There were certain areas, however, that Professor Zucker preferred not to go into in our discussions. It was from his wife, Sara, that I learned of his skirmishes with McCarthyism, for example. It was she who related to me the horror story of the treatment he received as a result of that mad plague that swept our culture. I was never sure what it was that kept him from sharing those experiences with me — whether it was the scars he carried with him from that dark hour in our nation’s history, or perhaps his humility. He was constantly qualifying everything he said with disclaimers about how he might have been wrong, how his mind was terribly confused, his wits all but shattered — things I found comical, because to me he was a source of tremendous wisdom and worldliness. Maybe he didn’t want anyone’s sympathy, or at least mine.
Later I explored different issues with my professor. He introduced me to the life and ideas of Sigmund Freud and his followers in the psychoanalytic movement. For my graduation from college he gave me the gift of a book about Freud’s personal residence in Vienna, a book mainly of photographs, providing an intimate, inside portrait of how the great thinker lived and worked. This was perfectly in keeping with the intimate, bring-it-all-to-life way in which my neighbor had introduced me to everything he chose to share with me.

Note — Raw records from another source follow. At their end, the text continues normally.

-- ==== Sys2Proof/Laws/Blocks.lean ====
section
/-! SUPPORT. Each operation of the blocks is a chain of the updates of Laws/Inner.lean: one lemma an operation. -/

namespace Sys2Proof.Machine

open Sys2Proof.Safety

/-- Adding a flag that is in the set changes nothing. -/
theorem FlagWords.add_of_has {w : FlagWords} {f : Flag} (h : w.has f = true) : w.add f = w := by
  have e : w[f.word] ||| f.mask = w[f.word] := by
    unfold FlagWords.has at h
    ext i hi
    simp only [Flag.mask, BitVec.getElem_or, BitVec.getElem_shiftLeft]
    by_cases hb : i = f.bit
    · subst hb; simp [BitVec.getLsbD_eq_getElem hi] at h; simp [h]
    · have : ¬(i < f.bit) → (1#16)[i - f.bit]'(by omega) = false := by
        intro hlt
        have : i - f.bit ≠ 0 := by omega
        simp [BitVec.getElem_one, this]
      by_cases hlt : i < f.bit <;> simp [hlt, this]
  unfold FlagWords.add
  rw [e]
  ext i hi
  simp

theorem ChanStep.takeCrossings (x : Channel) (n : Nat) : ChanStep x (x.takeCrossings n) := by
  refine ⟨id, fun h => ?_⟩
  simp only [DemandBounded, Channel.takeCrossings] at h ⊢
  omega

theorem ChanStep.deliver (x : Channel) (k : Option StrokeKind) : ChanStep x (x.deliver k) := by
  unfold Channel.deliver
  split
  · exact ⟨id, id⟩
  · refine ⟨id, fun h => ?_⟩
    simp only [DemandBounded] at h ⊢; omega
  · split_ifs
    · refine ⟨id, fun h => ?_⟩
      simp only [DemandBounded] at h ⊢; omega
    · refine ⟨id, fun h => ?_⟩
      simp only [DemandBounded] at h ⊢; omega
    · exact ⟨id, id⟩

theorem ChanStep.countProven (x : Channel) (o : Bool) : ChanStep x (x.countProven o) := by
  unfold Channel.countProven
  split <;> exact ⟨id, id⟩

theorem outputsFollow_leave {x : Channel} (h : OutputsFollow x) :
    OutputsFollow { x with seq := x.seq.leave } := by
  dsimp only [OutputsFollow, Sequencer.leave] at h ⊢
  split
  · exact h
  · simp [Sequencer.idle]
  · exact h
  · exact h
  · simp [Sequencer.idle]


/-- A channel report read at loading restores counts within 4,095 (R171). -/
theorem readChannelReport_bounds {w : Record} {x : ChannelRestore} (h : readChannelReport w = some x) :
    x.owed ≤ Config.maxStrokes ∧ x.credit ≤ Config.maxStrokes := by
  have hb : (w[6].extractLsb' 0 12).toNat ≤ 4095 := by
    have := (w[6].extractLsb' 0 12).isLt
    omega
  unfold readChannelReport at h
  dsimp only at h
  split at h
  · cases h
  · split at h
    · cases h
      simp only [Config.maxStrokes]
      constructor <;> split <;> omega
    · cases h

/-- Marking the reports of cleared flags changes the dirty marks alone. -/
theorem State.markCleared_eq (s : State) (w : Fin 7) (v : Word) :
    s.markCleared w v = { s with ru := { s.ru with dirty := (s.markCleared w v).ru.dirty } } := by
  unfold State.markCleared
  simp only [List.finRange, List.ofFn, Fin.foldr, Fin.foldr.loop, List.foldl]
  split_ifs <;> rfl

/-- A flag in the set without another flag is in the set. -/
theorem FlagWords.has_of_remove {w : FlagWords} {f g : Flag} (h : (w.remove f).has g = true) : w.has g = true := by
  by_cases hw : f.word.val = g.word.val
  · have e : f.word = g.word := Fin.ext hw
    simp only [FlagWords.has, FlagWords.remove, e] at h ⊢
    simp at h
    exact h.1
  · simpa [FlagWords.has, FlagWords.remove, hw] using h

namespace Inner
variable {s t : State}

theorem mark (k : PartSlot) (h : Inner s t) : Inner s (t.mark k) := .report _ h rfl rfl rfl fun _ h => h
theorem unmark (k : PartSlot) (h : Inner s t) : Inner s (t.unmark k) := .report _ h rfl rfl rfl fun _ h => h
theorem evalAttention (h : Inner s t) : Inner s t.evalAttention := .flags t.ru h rfl fun _ h => h
theorem elapseTo (n : Nat) (h : Inner s t) : Inner s (t.elapseTo n) := .clock _ h

theorem latch (f : Flag) (h : Inner s t) : Inner s (t.latch f) := by
  unfold State.latch
  dsimp only
  have e : ((t.setLatch f).mark .status).markFlagReport f =
      { t with ru := (((t.setLatch f).mark .status).markFlagReport f).ru } := by cases f <;> rfl
  split
  · rename_i hf
    rw [e]
    exact .report _ h (by simp [FlagWords.add_of_has hf]) (by simp) (by simp) fun g hg =>
      FlagWords.has_of_remove (f := f) (by simpa [State.setLatch] using hg)
  · rw [e]
    exact .flags _ h (by simp) fun g hg => FlagWords.has_of_remove (f := f) (by simpa [State.setLatch] using hg)

theorem raise (e : EventCode) (a d v : Nat) (h : Inner s t) : Inner s (t.raise e a d v) := by
  unfold State.raise
  split_ifs with h1 h2
  · exact .queue _ h h2
  · exact mark _ (latch _ (.report _ h rfl rfl rfl fun _ h => h))
  · exact h

theorem putChan (c : Chan) (x : Channel) (h : Inner s t) (h1 : ChanStep (t.chan c) x) : Inner s (t.putChan c x) := by
  unfold State.putChan
  split
  · exact .chan c x h h1
  · exact mark _ (.chan c x h h1)

theorem setRun (r : Run) (e : RunEntry) (h : Inner s t) : Inner s (t.setRun r e) := .runs _ h
theorem setClaim (r : TallySlot) (e : Claim) (h : Inner s t) : Inner s (t.setClaim r e) := .runs _ h
theorem putRun (r : Run) (e : RunEntry) (h : Inner s t) : Inner s (t.putRun r e) := by
  unfold State.putRun
  split
  · exact setRun r e h
  · exact mark _ (setRun r e h)
theorem setDevice (d : DeviceState) (h : Inner s t) : Inner s (t.setDevice d) :=
  mark _ (.loader _ h rfl rfl rfl rfl)

/-! ### Demand -/

theorem assertRestrict (c : Chan) (d : ChannelDescriptor) (h : Inner s t) : Inner s (t.assertRestrict c d) :=
  latch _ (raise _ _ _ _ (.chan c _ h ⟨id, id⟩))

theorem deassertRestrict (c : Chan) (d : ChannelDescriptor) (h : Inner s t) : Inner s (t.deassertRestrict c d) :=
  raise _ _ _ _ (.chan c _ h ⟨id, id⟩)

theorem evalRestrict (c : Chan) (h : Inner s t) : Inner s (t.evalRestrict c) := by
  unfold State.evalRestrict
  split
  · exact h
  · split_ifs
    · exact h
    · exact assertRestrict _ _ h
    · exact deassertRestrict _ _ h
    · exact h
    · exact h

theorem tryBegin (c : Chan) (h : Inner s t) : Inner s (t.tryBegin c) := by
  unfold State.tryBegin
  split
  · exact putChan c _ h ⟨fun _ => by simp [OutputsFollow, Sequencer.begin], id⟩
  · exact h

theorem deficitStart (c : Chan) (b k : Nat) (h : Inner s t) : Inner s (t.deficitStart c b k) := by
  unfold State.deficitStart
  split
  · exact latch _ (raise _ _ _ _ h)
  · exact h
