-- ==== Sys2Proof/Tests/Slice0.lean ====
section
/-! SUPPORT. Tests: the well-formedness smoke, figures of the manual's worked examples, and for every statement with
hypotheses a state and operands that meet them (`test_applies_<the statement>`). -/

namespace Sys2Proof.Tests

open Sys2Proof.Machine Sys2Proof.Safety

set_option Elab.async false

/-! ### Well-formedness, words, reset -/

theorem test_wf_refuses_status_read_of_w1 : (Instr.statusRead 1).wf = false := rfl
theorem test_wf_refuses_status_read_of_w9 : (Instr.statusRead 9).wf = false := rfl
theorem test_wf_admits_every_flag_word : ∀ i : Fin 7, (Instr.statusRead ⟨i.val + 2, by omega⟩).wf = true := fun i => by revert i; decide +kernel
theorem test_no_word_spells_a_command : decodeTableWord 0 0 = none ∧ decodeTableWord 32 0xFFFFFFFF = none := ⟨rfl, rfl⟩
theorem test_reset_settles : (State.released 0 0).settle = State.reset := rfl
theorem test_front_command : (State.reset.withCommand .drainComplete).pending = [.drainComplete] := rfl

/-! ### Small states -/

/-- The station descriptor of the tests. -/
def station0 : StationDescriptor := ⟨22, .latched, 60, 500, 0x3F, 0x1FF, 8⟩

/-- The part in a device state, base select 5, with or without a station descriptor. -/
def part (d : DeviceState) (st : Option StationDescriptor) : State :=
  { State.released 5 22 with lc := { (State.released 5 22).lc with device := d, station := st, loadSlot := none } }

def running : State := part .running (some station0)

/-- A record with these words in front, and its check word. -/
def recordOf (l : List Word) : Record := withCheck (Vector.ofFn fun i => l.getD i.val 0)

def stationRecord (code : Nat) : Record :=
  recordOf [0x5100, BitVec.ofNat 16 code, 1, 60, 500, 0x3F, 0x1FF, 8]

def channelRecord (c nominal : Nat) : Record :=
  recordOf [BitVec.ofNat 16 (0x5200 + c), 3, 0, BitVec.ofNat 16 nominal, 16000, 200, 1000, 400, 20, 0x0402, 100, 50, 60,
    2500, 5]

def runRecord (r flags : Nat) : Record :=
  recordOf [BitVec.ofNat 16 (0x5300 + r), BitVec.ofNat 16 flags, 0, 2000, 0, 500, 300, 900, 0, 5000]

def tallyRecord (r seq total rate : Nat) : Record :=
  recordOf [BitVec.ofNat 16 (0x5500 + r), BitVec.ofNat 16 seq, 0, BitVec.ofNat 16 (total / 65536), BitVec.ofNat 16 total,
    0, BitVec.ofNat 16 rate]

def channel0 : ChannelDescriptor := ⟨true, true, 50000, 16000, 200, 1000, 400, 20, 4, 2, 100, 50, 60, 2500, 5⟩

def run0 : RunDescriptor := ⟨true, 0, false, 0, 2000, 500, 300, 900, 5000⟩

/-- A channel in a service state with its descriptor. -/
def channelIn (x : ServiceState) : Channel :=
  { Channel.reset with service := x, descriptor := some channel0, working := 50000, owed := 2 }

/-- The running part with this channel 3. -/
def withChannel (x : Channel) : State := running.setChan 3 x

/-- A stroke in a phase. -/
def strokeIn (p : Phase) (k : StrokeKind) (proven : Bool) (window : Nat) : Sequencer :=
  ⟨p, some k, ⟨20, 200, window, 1000⟩, 0, 20, proven, false, decide (p = .drive), decide (p ≠ .rest)⟩

/-- The running part with this run 11, bound in tally slot 383 where it is bound. -/
def withRun (e : RunEntry) : State :=
  let s := running.setRun 11 e
  let t := { s with rt := { s.rt with descriptors := s.rt.descriptors.set 11 (some run0) }, uptime := 1000 }
  if e.condition.bound then t.setClaim 383 (.current 11) else t

def entryIn (x : RunCondition) : RunEntry :=
  { RunEntry.reset with
    condition := x, shadowSequence := 7, shadowTotal := 1000, shadowRate := 90, ageStart := some 0
    currentSlot := if x.bound then some 383 else none
    freshness := if x.bound then some ⟨0, 300000, 900000⟩ else none }

/-- The slot's assembly holds every word of w but the last. -/
def lastWord (s : State) (slot : Slot) (w : Record) : State :=
  { s with rv := { s.rv with assembling := [⟨slot, (w.map some).set 15 none, 0, 500⟩] } }

theorem completes_lastWord (s : State) (slot : Slot) (w : Record) (h : s.lc.resetAsserted = false)
    (hc : s.cp.cycle = none) (hg : s.lc.device = .running ∨ s.lc.device = .fallback ∧ (slot = 0 ∨ slot = 17)) :
    Completes (lastWord s slot w) slot 15 w[15] w := by
  refine ⟨h, hc, hg, rfl, ⟨slot, (w.map some).set 15 none, 0, 500⟩, by simp [lastWord, Verifier.entry], fun q hq => ?_⟩
  have : ¬15 = q.val := fun e => hq (Fin.ext e.symm)
  simp [this]

/-- The Memory Agent's item at its last word, that word granted. -/
def lastItem (s : State) (k : ItemKind) (slot : Slot) (w : Record) : State :=
  { s with ma := some ⟨k, slot, w, 15⟩
           mp := some ⟨.agent, slotAddr s.lc.baseSelect slot 15, wordCycle ⟨k, slot, w, 15⟩ 15⟩ }

/-- The last word of a loading read; memory holds that word of w. -/
def lastLoad (cause : LoadCause) (st : Option StationDescriptor) (slot : Slot) (w : Record) : State :=
  let s := part .loading st
  lastItem { s with lc := { s.lc with cause := cause }, mem := writeWord [] (slotAddr 5 slot 15) w[15] .both }
    .loadingRead slot w

theorem lastRead_lastLoad (cause : LoadCause) (st : Option StationDescriptor) (slot : Slot) (w : Record) :
    LastRead (lastLoad cause st slot w) ⟨.loadingRead, slot, w, 15⟩
      (w.set 15 (readWord (lastLoad cause st slot w).mem (slotAddr 5 slot 15))) :=
  ⟨⟨rfl, rfl, rfl, rfl⟩, rfl, rfl, rfl⟩

/-- A read's last word is the last word in every state that agrees on the port, the item, the device and the memory. -/
theorem lastRead_of_agree {s t : State} {x : Item} {w : Record} (h : LastRead t x w) (hma : s.ma = t.ma) (hmp : s.mp = t.mp)
    (hlc : s.lc.device = t.lc.device ∧ s.lc.baseSelect = t.lc.baseSelect) (hrv : s.rv = t.rv) (hmem : s.mem = t.mem) :
    LastRead s x w := by
  unfold LastRead LastWord at *
  rw [hma, hmp, hlc.1, hlc.2, hrv, hmem]
  exact h

theorem emptyScan_best (r : Run) : Scan.empty.best[r] = none := Vector.getElem_replicate r.isLt
theorem emptyScan_ranked : ∀ r : Run, Scan.empty.best[r] = none → Scan.empty.others[r] = [] := by decide +kernel

/-! ### Figures of the manual -/

/-- Section 1.5: addresses of the record area at base select 5. -/
theorem test_addresses :
    decompose 5 327990 = some (19, 6) ∧ decompose 5 329750 = some (129, 6) ∧ decompose 5 328400 = some (45, 0) ∧
    decompose 5 335872 = none ∧ decompose 5 327679 = none := by decide +kernel

/-- The two disposals of a one-lane write: PARTIAL_WORD in a controller slot, PROTECTED in a part slot (R12). -/
theorem test_one_lane_writes :
    classify 5 (slotAddr 5 17 0) (.write 1 .upper) = .refuse 21 17 0 ∧
    classify 5 (slotAddr 5 18 0) (.write 1 .upper) = .refuse 20 18 0 := by decide +kernel

theorem test_records_are_intact :
    intact (stationRecord 22) = true ∧ intact (channelRecord 3 50000) = true ∧ intact (runRecord 11 1) = true ∧
    intact (tallyRecord 11 8 8000 2000) = true := by decide +kernel

theorem test_descriptors_read :
    readStation (stationRecord 22) = some station0 ∧ readChannel (channelRecord 3 50000) = some channel0 ∧
    readRun (runRecord 11 1) = some run0 := by decide +kernel

/-- The check word over "123456789" of the CRC the manual describes, had it nine bytes, is 0x29B1; over eight bytes and
seven words of zeros no such value is known, so the test is the one bit of R9's point 4. -/
theorem test_crc_bit : crcBit 0xFFFF true = 0xFFFE ∧ crcBit 0xFFFF false = 0xEFDF := by decide +kernel

/-! ### What each statement's hypotheses admit: the machine as a whole -/

theorem test_applies_StepTakesTheFront : ∃ (c : Instr) (rest : List Instr) (s : State), s.pending = c :: rest :=
  ⟨.drainComplete, [], State.reset.withCommand .drainComplete, rfl⟩

/-- RESET_n asserted. -/
def asserted : State := { running with lc := { running.lc with resetAsserted := true } }

theorem test_applies_StepOnAnEmptyQueue_reset : asserted.pending = [] ∧ asserted.lc.resetAsserted = true := ⟨rfl, rfl⟩

/-- A decision left open: the Memory Agent has an item, and the port is free. -/
def openDecision : State := { running with ma := some ⟨.rewrite, 18, Vector.replicate 16 0, 0⟩ }

theorem test_applies_StepOnAnEmptyQueue_open :
    openDecision.pending = [] ∧ Awake openDecision ∧ openDecision.mp = none ∧ openDecision.ma ≠ none :=
  ⟨rfl, rfl, rfl, by decide⟩

theorem reset_claims (k : TallySlot) : State.reset.claim k = .free := Vector.getElem_replicate k.isLt
theorem reset_runs (r : Run) : State.reset.run r = RunEntry.reset := Vector.getElem_replicate r.isLt
theorem reset_chans (c : Chan) : State.reset.chan c = Channel.reset := Vector.getElem_replicate c.isLt

theorem test_applies_StepOnAnEmptyQueue_tick :
    State.reset.pending = [] ∧ Awake State.reset ∧ (State.reset.mp = none → State.reset.ma = none) ∧
    ∀ c, ¬DueNow State.reset c := by
  refine ⟨rfl, rfl, fun h => (by cases h), fun c => ?_⟩
  cases c <;> simp only [DueNow, reset_claims, reset_runs, reset_chans] <;>
    simp [RunEntry.reset, Channel.reset, Sequencer.idle, State.reset, State.released]

theorem test_applies_StepOnAnEmptyQueue_due : let s := part .draining none
    s.pending = [] ∧ Awake s ∧ (s.mp = none → s.ma = none) ∧ DueNow s .drainComplete :=
  ⟨rfl, rfl, fun _ => rfl, rfl, rfl, rfl, by decide +kernel⟩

Finally, and in certain respects most profoundly of all, both Eugene and Sara provided me with a window into an area that had been both inside me and all around me since the moment of my birth, but which nonetheless remained a mystery to me: Judaica, the historical, cultural, and religious dimensions of the Jewish tradition. I have a Jewish father, but I was raised Catholic, as my mother is Irish. I learned nothing about my Jewish heritage in my home, and picked up only the most immediate, obvious things about Jewish life that one inevitably encounters growing up in the very Jewish community of Skokie. It was through those long conversations with Professor Zucker that I was introduced to the Talmudic tradition, to a sense of what life was like on the shtetl (his parents having come from one). He sent me in the direction of Irving Howe’s classic book World of Our Fathers, which I devoured with fascination (my grandmother, too, came from a shtetl). I even wrote a paper in college about that book. Once again, the fact that Eugene knew Irving Howe personally gave me a powerful connection to that book. It was my neighbor, my professor, who led me to Martin Buber. I never became a religious Jew; I’m not a religious person. But because of this very special relationship with my neighbors — and I speak of both of them — I was able to discover more about my heritage, about myself.
Eugene never liked the title I gave him: Professor. Perhaps because of his self-effacing tendencies; perhaps in part because of the association it evoked of the PhD he came so close to completing but never did. I made a habit of taking teachers, professors, and friends of mine and introducing them to Eugene. I would explain to them, in his presence, that this was my first great mentor, the source of the intellectual and political direction my life had taken. And he would disavow these claims mightily. He couldn’t imagine for the life of him how a little old hermit hidden away in his study, who had little contact with the outside world, could possibly have exerted such an influence on me.
No matter: my next-door neighbor was my professor in the truest sense of the word. Intentionally or not, he taught me more than I could ever have learned through books or purely scholarly inquiry. He took my hand and brought me into a universe other than the one I knew. One that has stayed with me to this day. And that will continue to inspire me and define who I am for the rest of my life.